Regarding the future of internal combustion engine (ICE) technology
in its line-up, which has been key to the evocative nature of the
brand's products, Winkelmann said that it was still unclear. He
said, "It could be that for the super-sports car business, we have
an extended period of hybridization if this is allowed by
homologation, sustainability rules and maybe by synthetic fuels.
This is a door we're leaving open so far." The comments made by
Winkelmann indicate that the automaker no longer plans to introduce
its first BEV in 2028 as initially planned. Part of the reason for
this could be down to the ICE powertrain being an intrinsic part of
the character of its products, alongside the dramatic styling.
While this is especially the case for its sports car, the engine
also contributes to the appeal of the current Urus, and this will
only be enhanced with an update planned in 2023, which Autocar
suggests will make the vehicle both lighter and more powerful. (IHS
Markit AutoIntelligence's Ian Fletcher)
- The monetary policy committee (MPC) of the South African
Reserve Bank (SARB) decided to increase the policy rate, the repo
rate, by 25 basis points to 3.75% during its January 2022 meeting -
in line with market and IHS Markit's expectations. At the meeting,
the 25-basis-point interest rate hike was supported by four MPC
members, with one MPC member voting for an unchanged interest rate
stance. (IHS Markit Economist Thea
Fourie)
- The central bank has revised upwards its headline inflation
expectations for 2022, with the SARB now expecting inflation to
average 4.9%, up from 4.3% previously. For 2023-24, the SARB
penciled in a headline inflation expectation of 4.5% - the
mid-point of the inflation-target range of 3-6%.

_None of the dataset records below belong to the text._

theorem witness_CipherCallCounts :
    (offering 0x0000002000000001 0 .command).phase = .idle ∧ (offering 0x0000002000000001 0 .command).level = .command ∧
    (offering 0x0000002000000001 0 .command).cmd = some 0x0000002000000001 ∧
    (offering 0x0000002000000001 0 .command).resetAsserted = false := by decide

/-- BITSREM 128 and its greatest value; 127 and 0. -/
theorem witness_GenEncWritesOneBlock :
    128 ≤ ({ midGenerate with bitsrem := 128 } : State).bitsrem.toNat ∧
    128 ≤ ({ midGenerate with bitsrem := 0xFFFFFFFF } : State).bitsrem.toNat ∧
    ({ midGenerate with bitsrem := 127 } : State).bitsrem.toNat < 128 ∧
    ({ midGenerate with bitsrem := 0 } : State).bitsrem.toNat < 128 := by decide

theorem witness_UpdEncAppendsOneBlock :
    (inPhase .updEnc 0 1).tlen = 0 ∧ ({ inPhase .updEnc 0 1 with tlen := 16 } : State).tlen = 16 ∧
    ({ inPhase .updEnc 0 1 with tlen := 32 } : State).tlen ≠ 0 ∧
    ({ inPhase .updEnc 0 1 with tlen := 32 } : State).tlen ≠ 16 := by decide

theorem witness_UpdXorMixesSeed : (0 : Nat) < 256 ∧ (255 : Nat) < 256 ∧ (inPhase .updXor 0 1).seedl = 0 := by decide

/-- No offer; a word refused; a word accepted. -/
theorem witness_IdleAcceptsOrRefuses :
    (idleWith 5 7 1 0).phase = .idle ∧ (idleWith 5 7 1 0).cmd = none ∧ (idleWith 5 7 1 0).offers = [] ∧
    (offering 0x0000008000000003 1001 .fsm).phase = .idle ∧
    (offering 0x0000008000000003 1001 .fsm).cmd = some 0x0000008000000003 ∧
    commandStatus hw 0x0000008000000003 (offering 0x0000008000000003 1001 .fsm).rc = some .reseedRequired ∧
    commandStatus hw 0x0000008000000003 1000 = none ∧ commandStatus hw 0x0000000000000003 1 = none ∧
    commandStatus hw 0x0000002000000011 0 = none ∧ commandStatus hw 0x0000002000000002 1001 = none := by decide

/-- Busy; idle at the FSM level; idle at the command level with no offer, a command, an illegal word. -/
theorem witness_StepRunsTheSelectedInstruction :
    midGenerate.resetAsserted = false ∧ midGenerate.phase ≠ .idle ∧
    (offering 3 1 .fsm).resetAsserted = false ∧ (offering 3 1 .fsm).level = .fsm ∧
    (idleWith 5 7 1 0).resetAsserted = false ∧ (idleWith 5 7 1 0).phase = .idle ∧ (idleWith 5 7 1 0).level = .command ∧
    (idleWith 5 7 1 0).cmd = none ∧ (offering 3 1 .command).phase = .idle ∧ (offering 3 1 .command).level = .command ∧
    (offering 3 1 .command).cmd = some 3 ∧ decodeCmd 3 = .ok (.generate 0) ∧
    decodeCmd 7 = .error .reservedOpcode := by decide

theorem witness_PlacedWordRunsNext :
    decodeTableWord 64 0x0000002000000001 = some (.instantiate false 32) ∧ decodeTableWord 8 0 = some .idle ∧
    decodeTableWord 8 8 = some .finish := by decide

theorem witness_ResetAbandonsTheCommand :
    ({ midGenerate with resetIn := [true, true] } : State).resetAsserted = true ∧
    ∃ t, step { midGenerate with resetIn := [true, true] } = .next t ∧ t.resetAsserted = true := ⟨by decide, _, rfl, rfl⟩

theorem witness_StepKeepsTheInvariant : midGenerate.Inv ∧ ∃ t, step midGenerate = .next t := ⟨midGenerate_inv, _, rfl⟩

theorem witness_SequencerIsNeverStuck : midGenerate.Inv := midGenerate_inv

theorem witness_PhaseStepsFollowTheGraph :
    midGenerate.Inv ∧ midGenerate.level = .fsm ∧ midGenerate.resetAsserted = false ∧ (∃ t, step midGenerate = .next t) ∧
    midUpdate.Inv ∧ midUpdate.level = .fsm ∧ midUpdate.resetAsserted = false ∧ ∃ t, step midUpdate = .next t :=
  ⟨midGenerate_inv, rfl, rfl, ⟨_, rfl⟩, midUpdate_inv, rfl, rfl, _, rfl⟩

/-- IDLE stays: nothing offered; an illegal word; a seed of 31 bytes. -/
theorem witness_PhaseStepsFollowTheGraph_idle_stays :
    waiting.Inv ∧ waiting.level = .fsm ∧ waiting.resetAsserted = false ∧ (∃ t, step waiting = .next t ∧ t.phase = .idle) ∧
    (∀ w, (offering w 1 .fsm).Inv ∧ (offering w 1 .fsm).level = .fsm ∧ (offering w 1 .fsm).resetAsserted = false) ∧
    (∃ t, step (offering 0 1 .fsm) = .next t ∧ t.phase = .idle) ∧
    ∃ t, step (offering 0x0000001F00000002 1 .fsm) = .next t ∧ t.phase = .idle :=
  ⟨waiting_inv, rfl, rfl, ⟨_, rfl, rfl⟩, fun w => ⟨offered_inv w, rfl, rfl⟩, ⟨_, rfl, by decide⟩, _, rfl, by decide⟩

/-- IDLE is left: INSTANTIATE; RESEED; GENERATE 0; GENERATE 1. -/
theorem witness_PhaseStepsFollowTheGraph_idle_leaves :
    (∃ t, step (offering 0x0000002000000001 1 .fsm) = .next t ∧ t.phase = .instZero) ∧
    (∃ t, step (offering 0x0000002000000002 1 .fsm) = .next t ∧ t.phase = .updIncr) ∧
    (∃ t, step (offering 0x0000000000000003 1 .fsm) = .next t ∧ t.phase = .updIncr) ∧
    ∃ t, step (offering 0x0000000100000003 1 .fsm) = .next t ∧ t.phase = .genIncr :=
  ⟨⟨_, rfl, by decide⟩, ⟨_, rfl, by decide⟩, ⟨_, rfl, by decide⟩, _, rfl, by decide⟩

/-- A step that changes KEY, CK and V; one that changes RC; a command as one step. -/
theorem witness_RegistersHaveTheirWritersOnly :
    (∃ t, step (inPhase .instZero 5 7) = .next t ∧ t.key ≠ (5 : Block) ∧ t.ck ≠ (5 : Block) ∧ t.v ≠ (7 : Block)) ∧
    (∃ t, step { inPhase .finish 5 7 with opl := 3 } = .next t ∧ t.rc ≠ (1 : BitVec 32)) ∧
    (inPhase .instZero 5 7).resetAsserted = false ∧ (offering 3 1 .command).resetAsserted = false ∧
    ∃ t, step (offering 3 1 .command) = .next t :=
  ⟨⟨_, rfl, by decide⟩, ⟨_, rfl, by decide⟩, by decide, by decide, _, rfl⟩
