-- ==== Sys2Proof/Word.lean ====
section
/-! DEFINITION. The word and byte types of CORE (00_scope R8: `REG_WIDTH` = 32; 20_memory R51: 8-bit bytes). -/

namespace Sys2Proof

/-- A 32-bit register, bus or command word (R8, R20). -/
abbrev Word := BitVec 32

/-- A byte of the data memory (R51). -/
abbrev Byte := BitVec 8

end Sys2Proof
end

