/-- STATUS and some data registers after an outcome. -/
def regsAfter (o : Host.Outcome State Fault Refusal) (ds : List DataReg) : List Word :=
  match after o with
  | some t => t.core.status :: ds.map (regVal t)
  | none => []

/-- The mark after an outcome. -/
def markAfter (o : Host.Outcome State Fault Refusal) : Option ModelFault := (after o).bind (·.mark)

/-- Convolution operands: `a` at 0x1000, `b` at 0x1100, `dst` at 0x1200, scratch at 0x1300 and 0x1400. -/
def convState (a b : List Int) : State :=
  testState [(.srcA, 0x1000), (.srcB, 0x1100), (.dst, 0x1200), (.scr1, 0x1300), (.scr2, 0x1400),
    (.lenA, BitVec.ofNat 32 a.length), (.lenB, BitVec.ofNat 32 b.length)] (seqAt 0x1000 a ++ seqAt 0x1100 b)

/-- Matrix operands: `A` at 0x1000, `B` at 0x1100, `dst` at 0x1200, scratch at 0x1300; dimensions as register words. -/
def matState (ad bd dd : Word) (a b : List Int) : State :=
  testState [(.srcA, 0x1000), (.srcB, 0x1100), (.dst, 0x1200), (.scr1, 0x1300), (.aDim, ad), (.bDim, bd), (.dDim, dd)]
    (seqAt 0x1000 a ++ seqAt 0x1100 b)

/-! ### Well-formedness, with an ill-formed term for each check -/

theorem test_wf_base_ok : baseWf 0xFFFFFF00 = true := by decide
theorem test_wf_base_unaligned : baseWf 0x1010 = false := by decide
theorem test_wf_base_outside : baseWf 0x100000000 = false := by decide
theorem test_wf_range_outside : rangeWf ⟨0xFFFFFFFF, 2⟩ = false := by decide
theorem test_wf_range_ok : rangeWf ⟨0xFFFFFFFF, 1⟩ = true := by decide
theorem test_wf_block_in_mem : blockOutside 0x100 ⟨0x1FF, 1⟩ = false := by decide
theorem test_wf_bases_equal : basesDistinct [.reset 0x100, .reset 0x200, .reset 0x100] = false := by decide
theorem test_wf_platform_reset : platformWf State.reset = true := by decide
theorem test_wf_platform_block_in_mem : platformWf { State.reset with memMap := [⟨0xFF, 2⟩] } = false := by decide
theorem test_wf_platform_bad_peer : platformWf { State.reset with peers := [.reset 0x10] } = false := by decide
theorem test_wf_op_store_outside : hostOpWf 1 (.store .word 0xFFFFFFFD (.const [0])) = false := by decide
theorem test_wf_op_load_outside : hostOpWf 1 (.load .half 0xFFFFFFFF 0 false) = false := by decide
theorem test_wf_op_goto_outside : hostOpWf 1 (.ifGoto (.eq (.const [0]) (.const [0])) 2) = false := by decide
theorem test_wf_program_ok : hostProgramWf [.set 0 (.const [1]), .ifGoto (.ne (.temp 0) (.const [0])) 2] = true := by
  decide

/-! ### Decoding: the words of 30_encoding R75 written out bit by bit -/

theorem test_decode_accClr : decode 0b00000000000000000000000000000001#32 = .ok .accClr := by decide
theorem test_decode_macW : decode 0b00000000000000000000000000000010#32 = .ok .macW := by decide
theorem test_decode_macD : decode 0b00000000000000000000000000000011#32 = .ok .macD := by decide
theorem test_decode_dmacW : decode 0b00000000000000000000000000000100#32 = .ok .dmacW := by decide
theorem test_decode_dmacD : decode 0b00000000000000000000000000000101#32 = .ok .dmacD := by decide
theorem test_decode_clip : decode 0b00000000000000000000000000000110#32 = .ok .clip := by decide
theorem test_decode_rdT : decode 0b00000000000000000000000000000111#32 = .ok .rdT := by decide
theorem test_decode_rdS : decode 0b00000000000000000000000000001000#32 = .ok .rdS := by decide
theorem test_decode_convF : decode 0b00000000000000000000000000010000#32 = .ok .convF := by decide
theorem test_decode_convP : decode 0b00000000000000000000000000010001#32 = .ok .convP := by decide
theorem test_decode_matmulF : decode 0b00000000000000000000000000010010#32 = .ok .matmulF := by decide
theorem test_decode_matmulC : decode 0b00000000000000000000000000010011#32 = .ok .matmulC := by decide

/-- V-E1 to V-E6. -/
theorem test_decode_illegal :
    [0x00000000#32, 0x00000009#32, 0x0000000F#32, 0x00000014#32, 0x0000001F#32].map decode
        = List.replicate 5 (.error .unassignedOp)
      ∧ [0x00000022#32, 0x80000002#32].map decode = List.replicate 2 (.error .reservedBits) := by decide

/-! ### The primitive commands (95_test_vectors section 2.1) -/

/-- V-A8: valid from reset, when ACC is unwritten. -/
theorem test_accClr_from_reset : regsAfter (exec .accClr State.reset) [.accLo, .accHi] = [0, 0, 0] := by decide

/-- V-A1: 0x7FFFFFFF + 1 wraps; ACC_HI is not read. -/
theorem test_macW_wraps :
    regsAfter (exec .macW (testState [(.accLo, 0x7FFFFFFF), (.opa, 1), (.opb, 1)] [])) [.accLo, .accHi]
      = [0, 0x80000000, 0xFFFFFFFF] := by decide

/-- V-A1: bits 31:16 are ignored. -/
theorem test_macW_ignores_lane1 :
    regsAfter (exec .macW (testState [(.accLo, 0x64), (.opa, 0x12340005), (.opb, 0xFFFF0003)] [])) [.accLo, .accHi]
      = [0, 0x73, 0] := by decide

/-- V-A2: wraps modulo 2^64. -/
theorem test_macD_wraps :
    regsAfter (exec .macD (testState [(.accLo, 0xFFFFFFFF), (.accHi, 0x7FFFFFFF), (.opa, 0x8000), (.opb, 0x8000)] []))
      [.accLo, .accHi] = [0, 0x3FFFFFFF, 0x80000000] := by decide

/-- V-A2: a negative product. -/
theorem test_macD_negative :
    regsAfter (exec .macD (testState [(.accLo, 0xFFFFFFFB), (.accHi, 0xFFFFFFFF), (.opa, 0x8000), (.opb, 0x7FFF)] []))
      [.accLo, .accHi] = [0, 0xC0007FFB, 0xFFFFFFFF] := by decide

/-- V-A3: the lane sum 2^31 wraps. -/
theorem test_dmacW_wraps :
    regsAfter (exec .dmacW (testState [(.accLo, 0), (.opa, 0x80008000), (.opb, 0x80008000)] [])) [.accLo, .accHi]
      = [0, 0x80000000, 0xFFFFFFFF] := by decide

/-- V-A3: 3 * 5 + 2 * 4. -/
theorem test_dmacW_lanes :
    regsAfter (exec .dmacW (testState [(.accLo, 0), (.opa, 0x00020003), (.opb, 0x00040005)] [])) [.accLo, .accHi]
      = [0, 0x17, 0] := by decide

/-- V-A4: the lane sum 2^31 is held exactly. -/
theorem test_dmacD_exact :
    regsAfter (exec .dmacD (testState [(.accLo, 0), (.accHi, 0), (.opa, 0x80008000), (.opb, 0x80008000)] []))
      [.accLo, .accHi] = [0, 0x80000000, 0] := by decide

/-- V-A4: crossed lanes of different signs. -/
theorem test_dmacD_crossed :
    regsAfter (exec .dmacD (testState [(.accLo, 0), (.accHi, 0), (.opa, 0x7FFF8000), (.opb, 0x80007FFF)] []))
      [.accLo, .accHi] = [0, 0x80010000, 0xFFFFFFFF] := by decide

/-- V-A5: clamped to a signed lower bound. -/
theorem test_clip_low :
    regsAfter (exec .clip (testState [(.opa, 0xFFFF63C0), (.low, 0xFFFF8000), (.high, 0x7FFF)] [])) [.res]
      = [0, 0xFFFF8000] := by decide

- The risk to the inflation outlook is tilted to the upside, the
SARB warns. High global producer and food prices, a sharp upward
spike in global oil prices, and persistent electricity and other
administrative price hikes add to the inflation uncertainty. For
2022, the SARB now expects domestic fuel prices to rise by 13.7%
(from 4.6% previously), while local electricity prices are expected
to rise by 14.5% this year.
- Reduced quantitative easing and interest rate tightening in
developed economies could occur faster than the SARB's baseline
outlook, which could result in capital flow reversal for riskier
emerging markets. The SARB expects the first US Federal Reserve
fund rate hike in June 2022. Furthermore, inflation expectations in
South Africa have shifted up to 4.8% in 2022 (from 4.4%
previously), maintaining this level over the medium term.
Asia-Pacific
- Major APAC equity indices closed mixed; Australia +2.2%, Japan
+2.1%, South Korea +1.9%, India -0.1%, Mainland China -1.0%, and
Hong Kong -1.1%.
- Tightened restrictions to fight the Omicron wave has led to a
renewed decline in manufacturing production in mainland China, with
demand also weakening - notably from export markets. With
producers' order books becoming increasingly depleted, firms cut
staffing levels to an extent not seen since April 2020. The scope
for Chinese authorities to combat the slowdown were enhanced by
price pressures remaining very subdued, certainly by international
standards. However, perhaps of greater concern is the impact on
global supply chains - and inflation - from this additional
disruption to the Chinese manufacturing economy. (IHS Markit
Economist Chris
Williamson)
- Manufacturing production in mainland China fell in January,
according to PMI survey data produced for Caixin by IHS Markit, as
the Omicron wave disrupted business activity. The survey data had
shown output growth accelerating in December ahead of the Omicron
outbreak, rising at the fastest rate for two years, as business
revived from the Delta wave, which had been linked to output
falling between August and October. However, the re-imposition of
restrictions to safeguard against the spread of COVID-19 in several
regions during January were reported to have again curbed factory
production and stymied demand.
- New orders likewise fell back into decline amid the January
Omicron restrictions, fueled by the largest drop in export orders
recorded by the survey for 20 months.
- Ominously, the January survey also showed that the drop in new
orders caused backlogs of uncompleted work to fall at a rate not
exceeded since the height of the global financial crisis in 2008-9.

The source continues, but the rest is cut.